Emma, by Jane Austen

To prepare for this review, I rewatched Clueless. Oh, you didn't know that Clueless, starring Alicia Silverstone and Paul Rudd, was a modern retelling of "Emma?" Don't worry, very few people do. But having now read the book, it's an astoundingly faithful rendition, shone pretty brilliantly through a satire of 1990s culture. But enough about Clueless (which is on Netflix instant play, should this review inspire a Clueless craving).

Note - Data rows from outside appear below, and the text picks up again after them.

-- ==== Sys2Proof/Machine/Legend.lean ====
section
/-!
DEFINITION. Sys2Proof/Machine/Legend.lean: the Legend (R413, R414), which units it reports present (R3, R193), and the event
of its changes.
-/

namespace Sys2Proof.Machine

/-- Offset of the window CP_LEGEND, and its size in bytes. -/
def legendBase : Nat := 0x201000
def legendSize : Nat := 384

/-- Physical core number of a die, cluster and position 0 to 10. -/
def physOf (die cluster pos : Nat) : Nat := die * 88 + cluster * 11 + pos

/-- Whether the spare of a cluster is active, and whether it is available. -/
def Dev.spareActive (d : Dev) (die c : Nat) : Bool := d.flag (SQ_REMAP_active die c)
def Dev.spareGood (d : Dev) (die c : Nat) : Bool := !d.svc.failed.contains (physOf die c 10)

/-- Whether package core k is in service. -/
def Dev.coreUp (d : Dev) (k : Nat) : Bool := decide (k < 960) && d.dieUp (dieOf k) && d.coreState k != 5

/-- The cluster entry of cluster c of die n. -/
def Dev.legendCluster (d : Dev) (n c : Nat) : Nat :=
  if !d.dieUp n then 0
  else packN 1 10 (fun i => b2n (d.coreUp (n * 80 + c * 10 + i))) +
    b2n (d.spareActive n c) * 2 ^ 14 + b2n (!d.spareActive n c && d.spareGood n c && !d.svc.clustersOff.contains (n * 8 + c)) * 2 ^ 15

/-- HBM bytes mapped under the interleave in force (R194, R195, R199). -/
def Dev.hbmMapped (d : Dev) : Nat :=
  if d.packageWide then ((List.range 16).filter (d.stackState · == 2)).length * stackSpan
  else (List.range 4).foldl (fun t b => t + (if d.baseChanging b then 0 else (d.stacksUp b).length * stackSpan)) 0

/-- The Legend as the device stands, with a generation. -/
def Dev.legendBytes (d : Dev) (gen : Nat) : List Byte :=
  leBytes 2 0x4C47 ++ leBytes 2 1 ++ leBytes 4 gen ++ leBytes 8 Config.serial.toNat ++ leBytes 1 d.variant ++ [0] ++
  leBytes 2 (d.fld HF_PKG_STRAP_substrate_id) ++
  leBytes 2 (packN 1 12 fun n => b2n (d.dieUp n)) ++ leBytes 2 (packN 1 12 fun n => b2n (d.flag (HF_DIE_STRAP_accepted n))) ++
  leBytes 2 (packN 1 16 fun s => b2n (d.stackState s == 2)) ++
  leBytes 1 (packN 1 6 fun n => b2n (d.driftFitted n)) ++
  leBytes 1 (packN 1 6 fun n => b2n (d.driftFitted n && d.flag (DR_CTRL_enable n))) ++
  leBytes 4 (b2n (d.flag CE_STATUS_apply_present) + 2 * b2n (d.flag CE_STATUS_digest_present) + 4 * b2n (d.flag GD_STATUS_ref_present)) ++
  leBytes 2 ((List.range 960).filter d.coreUp).length ++
  leBytes 2 (d.fld HF_HBM_MODE_mode + 2 * d.fld HF_HBM_MODE_lock) ++ leBytes 4 2200 ++ leBytes 8 d.hbmMapped ++
  leBytes 4 (d.fld CP_LINK_gen + 16 * d.fld CP_LINK_width + 256 * d.fld CP_LINK_flit) ++
  leBytes 4 (d.fld FB_ID_id + b2n (d.flag FB_ID_valid) * 2 ^ 31) ++ zeros 8 ++
  ((List.range 12).flatMap fun n => (List.range 8).flatMap fun c => leBytes 2 (d.legendCluster n c)) ++
  ((List.range 5).flatMap fun k => let v := smGet (fun _ => (0, 0)) d.fw.legend k; leBytes 4 v.1 ++ leBytes 1 v.2 ++ zeros 3) ++
  zeros 88

/-- The generation in the Legend last formed; 0 before host-ready. -/
def Dev.legendGen (d : Dev) : Nat := leAt d.svc.legend 4 4

/-- Put the Legend in force and in its window. -/
def Dev.setLegend (d : Dev) (l : List Byte) : Dev :=
  let d := { d with svc := { d.svc with legend := l } }
  (List.range 48).foldl (fun d i => d.setReg (legendBase + 8 * i) (BitVec.ofNat 64 (leAt l (8 * i) 8))) d

/-- After a change of anything the Legend shows, the generation rises by 1 and the Legend event is raised (R414). -/
def Dev.legendCheck (d : Dev) : Dev :=
  if d.ready && d.legendBytes d.legendGen != d.svc.legend then
    (d.setLegend (d.legendBytes (d.legendGen + 1))).event 4 (d.legendGen + 1) 0
  else d

/-- The Legend of host-ready (R414). -/
def Dev.legendFirst (d : Dev) : Dev := d.setLegend (d.legendBytes 1)

/-- A command whose effect may change the Legend. -/
def State.actLegend (s : State) (f : Dev → Dev) : Host.Outcome State Fault Refusal := s.act fun d => (f d).legendCheck

end Sys2Proof.Machine
end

"Emma" is the second Austen book I've read, and while I enjoyed it, it's awfully long. Four hundred pages is a lot of 18th century English to wade through, and the story is very slow to develop. I suppose that at the time it was written, people had much more reading time and the longer the book, the more hours of entertainment it could provide. Now it's a bit of a slog. The characters are exceedingly well fleshed out, to the point where I could have done with less of their monologues. But it's a cute story nonetheless: the precocious and beautiful Emma, determined to remain unmarried her whole life in devotion to her anxious father, instead tries to match others. She matches terribly, much awkwardness ensues, and the Highbury society is set all in a tizzy. She's a sweet character and it's a sweet book, I just would have been happier if Miss Austen had written a tad less of it.